Jesus is not trying to abolish civil government.
He's not trying to abolish criminal penalties. He's trying to tell his disciples there are times when you would, in fact, have a legal recourse to punish somebody who has hurt you.
But as a Christian, you can forgo that. You can give up your right to retaliate. You can be generous hearted.
You cannot press charges. You can be in the presence of a man who's knocked your eye out and you deserve to take his. But you say, I don't want to take your eye out.
That won't give me my eye back. Why would I want to take your eye? You'll be happier with your eyes. I'll let you keep them both because I care about you, even though you're my enemy.
That's in the context of loving your enemies and doing good to those who persecute you. The point he's making is as an individual, a Christian does not have to press his rights, but he's not denying that an eye for an eye is a good principle for the courts to follow. He's not he's not giving the courts some other standard to go by.
Some people say, well, you know, yeah, murder should be punished, but killing him, that's that's a bit severe. Why don't we just give him life imprisonment? Well, I guess the issue is once we've decided that a criminal should be punished, we've already decided that turning the other cheek is not what we're talking about. Right.
If the judges are supposed to punish criminals at all, then it means that turning
the other cheek is not instructions to the courts.

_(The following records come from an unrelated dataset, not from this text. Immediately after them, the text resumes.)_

-- ==== Sys2Proof/Decode.lean ====
section
/-! DEFINITION. The decoder of the five streams' words and its encoder (03 R71 to R89). Decoding is total: a word is an
instruction or is refused by name. -/
namespace Sys2Proof

/-- The stream a word is fetched for: the opcode spaces of the five streams are separate (03 R71, R85). -/
inductive StreamKind
  | c | l | x | s | gig
  deriving DecidableEq, Repr

/-- The number of a timed stream in FAULT_INFO.STREAM (04 Table 4-12). -/
def StreamKind.num (k : StreamKind) : Nat :=
  match k with
  | .c => 0 | .l => 1 | .x => 2 | .s => 3 | .gig => 4

/-- Why a word is no instruction (03 R74, R89). -/
inductive DecodeError
  /-- The opcode, or major opcode, is not in the stream's map. -/
  | unassignedOpcode
  /-- A function, sub-operation or size code has no assignment. -/
  | unassignedCode
  /-- A reserved field is not zero. -/
  | reservedField
  /-- A number, code or length lies outside what the layout allows (WellFormed). -/
  | operandOutOfRange
  deriving DecidableEq, Repr

/-- The `n` bits of word `x` from bit `lo` up. -/
def fld (x : BitVec 32) (lo n : Nat) : BitVec n := BitVec.ofNat n (x.toNat >>> lo)

/-- The number whose low bits are the field `v` and whose higher bits are `h`. -/
def cat {m : Nat} (h : Nat) (v : BitVec m) : Nat := h * 2 ^ m + v.toNat

/-- The C-stream map (03 Tables 3-2 to 3-4). -/
def decodeC (x : BitVec 32) : Except DecodeError Instr :=
  match (fld x 23 6).toNat with
  | 0x00 => .ok (.idle (fld x 29 3) (fld x 0 23))
  | 0x01 =>
    match (fld x 0 8).toNat with
    | 0x00 => .ok (.add (fld x 29 3) (fld x 18 5) (fld x 13 5) (fld x 8 5))
    | 0x01 => .ok (.sub (fld x 29 3) (fld x 18 5) (fld x 13 5) (fld x 8 5))
    | 0x02 => .ok (.and (fld x 29 3) (fld x 18 5) (fld x 13 5) (fld x 8 5))
    | 0x03 => .ok (.or (fld x 29 3) (fld x 18 5) (fld x 13 5) (fld x 8 5))
    | 0x04 => .ok (.xor (fld x 29 3) (fld x 18 5) (fld x 13 5) (fld x 8 5))
    | 0x05 => .ok (.shl (fld x 29 3) (fld x 18 5) (fld x 13 5) (fld x 8 5))
    | 0x06 => .ok (.shr (fld x 29 3) (fld x 18 5) (fld x 13 5) (fld x 8 5))
    | 0x07 => .ok (.sra (fld x 29 3) (fld x 18 5) (fld x 13 5) (fld x 8 5))
    | 0x08 => .ok (.mul (fld x 29 3) (fld x 18 5) (fld x 13 5) (fld x 8 5))
    | 0x09 => .ok (.mulh (fld x 29 3) (fld x 18 5) (fld x 13 5) (fld x 8 5))
    | 0x0A => .ok (.mulhu (fld x 29 3) (fld x 18 5) (fld x 13 5) (fld x 8 5))
    | 0x0B => .ok (.min (fld x 29 3) (fld x 18 5) (fld x 13 5) (fld x 8 5))
    | 0x0C => .ok (.max (fld x 29 3) (fld x 18 5) (fld x 13 5) (fld x 8 5))
    | 0x0D => .ok (.minu (fld x 29 3) (fld x 18 5) (fld x 13 5) (fld x 8 5))
    | 0x0E => .ok (.maxu (fld x 29 3) (fld x 18 5) (fld x 13 5) (fld x 8 5))
    | _ => .error .unassignedCode
  | 0x02 => .ok (.addi (fld x 29 3) (fld x 18 5) (fld x 13 5) (fld x 0 13))
  | 0x03 => .ok (.andi (fld x 29 3) (fld x 18 5) (fld x 13 5) (fld x 0 13))
  | 0x04 => .ok (.ori (fld x 29 3) (fld x 18 5) (fld x 13 5) (fld x 0 13))
  | 0x05 => .ok (.xori (fld x 29 3) (fld x 18 5) (fld x 13 5) (fld x 0 13))
  | 0x06 => if fld x 6 7 = 0 then .ok (.shli (fld x 29 3) (fld x 18 5) (fld x 13 5) (fld x 0 6)) else .error .reservedField
  | 0x07 => if fld x 6 7 = 0 then .ok (.shri (fld x 29 3) (fld x 18 5) (fld x 13 5) (fld x 0 6)) else .error .reservedField
  | 0x08 => if fld x 6 7 = 0 then .ok (.srai (fld x 29 3) (fld x 18 5) (fld x 13 5) (fld x 0 6)) else .error .reservedField
  | 0x09 => .ok (.li (fld x 29 3) (fld x 18 5) (fld x 0 18))
  | 0x0A => .ok (.lui (fld x 29 3) (fld x 18 5) (fld x 0 18))
  | 0x0B => if fld x 0 7 = 0 then .ok (.cmp (fld x 29 3) (fld x 20 3) (fld x 15 5) (fld x 10 5) (fld x 7 3)) else .error .reservedField
  | 0x0C => .ok (.cmpi (fld x 29 3) (fld x 20 3) (fld x 15 5) (fld x 12 3) (fld x 0 12))
  | 0x0D => if fld x 0 5 = 0 then .ok (.sel (fld x 29 3) (fld x 18 5) (fld x 13 5) (fld x 8 5) (fld x 5 3)) else .error .reservedField
  | 0x0E => .ok (.lds (fld x 29 3) (fld x 18 5) (fld x 13 5) (fld x 0 13))
  | 0x0F => .ok (.sts (fld x 29 3) (fld x 18 5) (fld x 13 5) (fld x 0 13))
  | 0x10 => .ok (.br (fld x 29 3) (fld x 20 3) (fld x 19 1) (fld x 0 19))
  | 0x11 => .ok (.brp (fld x 29 3) (fld x 20 3) (fld x 19 1) (fld x 0 19))
  | 0x12 => .ok (.loop (fld x 29 3) (fld x 18 5) (fld x 9 9) (fld x 0 9))
  | 0x13 => .ok (.lspan (fld x 29 3) (fld x 0 23))
  | 0x14 => if fld x 19 4 = 0 then .ok (.call (fld x 29 3) (fld x 0 19)) else .error .reservedField
  | 0x15 => if fld x 0 23 = 0 then .ok (.ret (fld x 29 3)) else .error .reservedField
  | 0x18 => if fld x 0 13 = 0 then .ok (.cGive (fld x 29 3) (fld x 19 4) (fld x 13 6)) else .error .reservedField
  | 0x19 => if fld x 0 13 = 0 then .ok (.cTake (fld x 29 3) (fld x 19 4) (fld x 13 6)) else .error .reservedField
  | 0x1A => if fld x 0 16 = 0 then .ok (.sqw (fld x 29 3) (fld x 21 2) (fld x 16 5)) else .error .reservedField
  | 0x1B => if fld x 0 19 = 0 then .ok (.bqw (fld x 29 3) (fld x 20 3) (fld x 19 1)) else .error .reservedField
  | 0x1C => .ok (.align (fld x 29 3) (fld x 0 23))
  | 0x1D => .ok (.stage (fld x 29 3) (fld x 0 23))
  | 0x20 => if fld x 0 17 = 0 then .ok (.wopen (fld x 29 3) (fld x 17 6)) else .error .reservedField
  | 0x21 => if fld x 0 17 = 0 then .ok (.wclose (fld x 29 3) (fld x 17 6)) else .error .reservedField
  | 0x22 => if fld x 0 12 = 0 then .ok (.postrd (fld x 29 3) (fld x 18 5) (fld x 12 6)) else .error .reservedField
  | 0x23 => if fld x 0 14 = 0 then .ok (.postv (fld x 29 3) (fld x 20 3) (fld x 14 6)) else .error .reservedField
  | 0x24 => if fld x 0 11 = 0 then .ok (.nest (fld x 29 3) (fld x 20 3) (fld x 16 4) (fld x 11 5)) else .error .reservedField
  | 0x25 => if fld x 0 23 = 0 then .ok (.mgo (fld x 29 3)) else .error .reservedField
  | 0x28 => if fld x 12 6 = 0 then .ok (.csrr (fld x 29 3) (fld x 18 5) (fld x 0 12)) else .error .reservedField
  | 0x29 => if fld x 12 6 = 0 then .ok (.csrw (fld x 29 3) (fld x 18 5) (fld x 0 12)) else .error .reservedField
  | 0x2A => if fld x 0 18 = 0 then .ok (.tick (fld x 29 3) (fld x 18 5)) else .error .reservedField
  | 0x30 => .ok (.mark (fld x 29 3) (fld x 0 23))
  | 0x31 => if fld x 8 15 = 0 then .ok (.trapc (fld x 29 3) (fld x 0 8)) else .error .reservedField
  | 0x32 => if fld x 0 23 = 0 then .ok (.freeze (fld x 29 3)) else .error .reservedField
  | 0x33 => if fld x 0 23 = 0 then .ok (.halt (fld x 29 3)) else .error .reservedField
  | _ => .error .unassignedOpcode

/-- The L-stream map (03 Table 3-9). -/
def decodeL (x : BitVec 32) : Except DecodeError Instr :=
  match (fld x 23 6).toNat with
  | 0x00 => .ok (.idle (fld x 29 3) (fld x 0 23))
  | 0x01 => .ok (.lScfg (fld x 29 3) (fld x 19 4) (fld x 15 4) (fld x 0 15))
  | 0x02 => if fld x 15 4 = 0 then .ok (.lSadv (fld x 29 3) (fld x 19 4) (fld x 0 15)) else .error .reservedField
  | 0x03 => if fld x 0 11 = 0 then .ok (.aadd (fld x 29 3) (fld x 19 4) (fld x 15 4) (fld x 11 4)) else .error .reservedField
  | 0x04 => .ok (.aaddi (fld x 29 3) (fld x 19 4) (fld x 15 4) (fld x 0 15))
  | 0x05 => .ok (.ali (fld x 29 3) (fld x 19 4) (fld x 0 19))
  | 0x06 => if fld x 0 19 = 0 then .ok (.lSqr (fld x 29 3) (fld x 19 4)) else .error .reservedField
  | 0x07 => if fld x 0 16 = 0 then .ok (.ldq (fld x 29 3) (fld x 20 3) (fld x 16 4)) else .error .reservedField
  | 0x08 => .ok (.gath (fld x 29 3) (fld x 19 4) (fld x 15 4) (fld x 0 15))
  | 0x09 => .ok (.hld (fld x 29 3) (fld x 19 4) (fld x 15 4) (fld x 0 15))
  | 0x0A => if fld x 0 19 = 0 then .ok (.lTlbp (fld x 29 3) (fld x 19 4)) else .error .reservedField
  | 0x0B => if fld x 0 19 = 0 then .ok (.bout (fld x 29 3) (fld x 19 4)) else .error .reservedField
  | 0x0C => if fld x 0 17 = 0 then .ok (.ldcb (fld x 29 3) (fld x 21 2) (fld x 17 4)) else .error .reservedField
  | 0x0D => if fld x 0 15 = 0 then .ok (.ldcm (fld x 29 3) (fld x 19 4) (fld x 15 4)) else .error .reservedField
  | 0x0E => if fld x 0 13 = 0 then .ok (.lGive (fld x 29 3) (fld x 19 4) (fld x 13 6)) else .error .reservedField
  | 0x0F => if fld x 0 13 = 0 then .ok (.lTake (fld x 29 3) (fld x 19 4) (fld x 13 6)) else .error .reservedField
  | _ => .error .unassignedOpcode

/-- The X-stream map (03 Table 3-14). -/
def decodeX (x : BitVec 32) : Except DecodeError Instr :=
  match (fld x 23 6).toNat with
  | 0x00 => .ok (.idle (fld x 29 3) (fld x 0 23))
  | 0x01 => .ok (.vadd (fld x 29 3) (fld x 18 5) (fld x 13 5) (fld x 8 5) (fld x 5 3) (fld x 2 3) (fld x 1 1) (fld x 0 1))
  | 0x02 => .ok (.vsub (fld x 29 3) (fld x 18 5) (fld x 13 5) (fld x 8 5) (fld x 5 3) (fld x 2 3) (fld x 1 1) (fld x 0 1))
  | 0x03 => .ok (.vmul (fld x 29 3) (fld x 18 5) (fld x 13 5) (fld x 8 5) (fld x 5 3) (fld x 2 3) (fld x 1 1) (fld x 0 1))
  | 0x04 => .ok (.vfma (fld x 29 3) (fld x 18 5) (fld x 13 5) (fld x 8 5) (fld x 5 3) (fld x 2 3) (fld x 1 1) (fld x 0 1))
  | 0x05 => .ok (.vfms (fld x 29 3) (fld x 18 5) (fld x 13 5) (fld x 8 5) (fld x 5 3) (fld x 2 3) (fld x 1 1) (fld x 0 1))
  | 0x06 => if fld x 1 4 = 0 then .ok (.vmax (fld x 29 3) (fld x 18 5) (fld x 13 5) (fld x 8 5) (fld x 5 3) (fld x 0 1)) else .error .reservedField
  | 0x07 => if fld x 1 4 = 0 then .ok (.vmin (fld x 29 3) (fld x 18 5) (fld x 13 5) (fld x 8 5) (fld x 5 3) (fld x 0 1)) else .error .reservedField
  | 0x08 => if fld x 8 5 = 0 ∧ fld x 1 4 = 0 then .ok (.vabs (fld x 29 3) (fld x 18 5) (fld x 13 5) (fld x 5 3) (fld x 0 1)) else .error .reservedField
  | 0x09 => if fld x 8 5 = 0 ∧ fld x 1 4 = 0 then .ok (.vneg (fld x 29 3) (fld x 18 5) (fld x 13 5) (fld x 5 3) (fld x 0 1)) else .error .reservedField
  | 0x0A => if fld x 8 2 = 0 then .ok (.vcvt (fld x 29 3) (fld x 18 5) (fld x 13 5) (fld x 10 3) (fld x 5 3) (fld x 2 3) (fld x 1 1) (fld x 0 1)) else .error .reservedField
  | 0x0B => if fld x 18 2 = 0 ∧ fld x 1 1 = 0 then .ok (.vcmp (fld x 29 3) (fld x 20 3) (fld x 13 5) (fld x 8 5) (fld x 5 3) (fld x 2 3) (fld x 0 1)) else .error .reservedField
  | 0x0C => if fld x 1 4 = 0 then .ok (.vsel (fld x 29 3) (fld x 18 5) (fld x 13 5) (fld x 8 5) (fld x 5 3) (fld x 0 1)) else .error .reservedField
  | 0x0D => if fld x 1 7 = 0 then .ok (.vand (fld x 29 3) (fld x 18 5) (fld x 13 5) (fld x 8 5) (fld x 0 1)) else .error .reservedField
  | 0x0E => if fld x 1 7 = 0 then .ok (.vor (fld x 29 3) (fld x 18 5) (fld x 13 5) (fld x 8 5) (fld x 0 1)) else .error .reservedField
  | 0x0F => if fld x 1 7 = 0 then .ok (.vxor (fld x 29 3) (fld x 18 5) (fld x 13 5) (fld x 8 5) (fld x 0 1)) else .error .reservedField
  | 0x10 => if fld x 1 7 = 0 then .ok (.vshl (fld x 29 3) (fld x 18 5) (fld x 13 5) (fld x 8 5) (fld x 0 1)) else .error .reservedField
  | 0x11 => if fld x 1 7 = 0 then .ok (.vshr (fld x 29 3) (fld x 18 5) (fld x 13 5) (fld x 8 5) (fld x 0 1)) else .error .reservedField
  | 0x12 => if fld x 2 3 = 0 then .ok (.viadd (fld x 29 3) (fld x 18 5) (fld x 13 5) (fld x 8 5) (fld x 5 3) (fld x 1 1) (fld x 0 1)) else .error .reservedField
  | 0x13 => if fld x 2 3 = 0 then .ok (.vimul (fld x 29 3) (fld x 18 5) (fld x 13 5) (fld x 8 5) (fld x 5 3) (fld x 1 1) (fld x 0 1)) else .error .reservedField
  | 0x14 => if fld x 1 1 = 0 then .ok (.vred (fld x 29 3) (fld x 18 5) (fld x 13 5) (fld x 8 5) (fld x 5 3) (fld x 2 3) (fld x 0 1)) else .error .reservedField
  | 0x15 => if fld x 1 7 = 0 then .ok (.vperm (fld x 29 3) (fld x 18 5) (fld x 13 5) (fld x 8 5) (fld x 0 1)) else .error .reservedField
  | 0x16 =>
    match (fld x 6 1).toNat with
    | 0x00 => if fld x 1 5 = 0 then .ok (.vspl (fld x 29 3) (fld x 18 5) (fld x 13 5) (fld x 7 6) (fld x 0 1)) else .error .reservedField
    | _ => if fld x 7 11 = 0 ∧ fld x 1 5 = 0 then .ok (.vsplQ (fld x 29 3) (fld x 18 5) (fld x 0 1)) else .error .reservedField
  | 0x17 => if fld x 0 15 = 0 then .ok (.vpop (fld x 29 3) (fld x 18 5) (fld x 15 3)) else .error .reservedField
  | 0x18 => if fld x 0 15 = 0 then .ok (.vpush (fld x 29 3) (fld x 18 5) (fld x 15 3)) else .error .reservedField
  | 0x19 => if fld x 8 1 = 0 then .ok (.vtab (fld x 29 3) (fld x 18 5) (fld x 13 5) (fld x 9 4) (fld x 5 3) (fld x 2 3) (fld x 1 1) (fld x 0 1)) else .error .reservedField
  | 0x1A => if fld x 1 1 = 0 then .ok (.vrope (fld x 29 3) (fld x 18 5) (fld x 13 5) (fld x 8 5) (fld x 5 3) (fld x 2 3) (fld x 0 1)) else .error .reservedField
  | 0x1B => if fld x 8 5 = 0 then .ok (.vscl (fld x 29 3) (fld x 18 5) (fld x 13 5) (fld x 5 3) (fld x 2 3) (fld x 1 1) (fld x 0 1)) else .error .reservedField
  | 0x1C => if fld x 1 17 = 0 then .ok (.vrng (fld x 29 3) (fld x 18 5) (fld x 0 1)) else .error .reservedField
  | 0x1D => if fld x 0 16 = 0 then .ok (.vdrw (fld x 29 3) (fld x 18 5) (fld x 17 1) (fld x 16 1)) else .error .reservedField
  | 0x1E => if fld x 0 17 = 0 then .ok (.vdwr (fld x 29 3) (fld x 18 5) (fld x 17 1)) else .error .reservedField
  | 0x1F => if fld x 0 10 = 0 then .ok (.vmsk (fld x 29 3) (fld x 20 3) (fld x 17 3) (fld x 14 3) (fld x 10 4)) else .error .reservedField
  | 0x20 => if fld x 0 6 = 0 then .ok (.accrd (fld x 29 3) (fld x 18 5) (fld x 6 12)) else .error .reservedField
  | 0x21 => if fld x 0 6 = 0 then .ok (.accwr (fld x 29 3) (fld x 18 5) (fld x 6 12)) else .error .reservedField
  | 0x22 => if fld x 0 17 = 0 then .ok (.accz (fld x 29 3) (fld x 17 6)) else .error .reservedField
  | 0x23 => if fld x 0 3 = 0 then .ok (.accst (fld x 29 3) (fld x 22 1) (fld x 10 12) (fld x 7 3) (fld x 4 3) (fld x 3 1)) else .error .reservedField
  | 0x24 => if fld x 19 3 = 0 then .ok (.xbr (fld x 29 3) (fld x 22 1) (fld x 0 19)) else .error .reservedField
  | 0x25 => if fld x 18 5 = 0 then .ok (.xloop (fld x 29 3) (fld x 9 9) (fld x 0 9)) else .error .reservedField
  | 0x26 => .ok (.xlspan (fld x 29 3) (fld x 0 23))
  | 0x27 => if fld x 0 13 = 0 then .ok (.xGive (fld x 29 3) (fld x 19 4) (fld x 13 6)) else .error .reservedField
  | 0x28 => if fld x 0 13 = 0 then .ok (.xTake (fld x 29 3) (fld x 19 4) (fld x 13 6)) else .error .reservedField
  | 0x29 => .ok (.vldi (fld x 29 3) (fld x 18 5) (fld x 16 2) (fld x 0 16))
  | _ => .error .unassignedOpcode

It's instructions to individuals in relationships with people who are hostile to them. But the courts have an obligation to the victims and to God to uphold justice and therefore to punish the criminals.
But once we decide that the criminal should be punished at all, the next question is what punishment is just? Because a punishment, a punishment can be unjust by being too severe or by being too lenient. Frank and I were talking about this during the break, so I'm repeating myself here, but if a man steals a loaf of bread and you kill him. That's too severe.
If a man steals a loaf of bread and you give him a slap on the wrist, that's not severe enough. He should replace it. He should make restitution to punish.
Too lenient is not justice, to punish too severely is not justice. What is justice? To give a punishment that is exactly appropriate to the crime. That's justice.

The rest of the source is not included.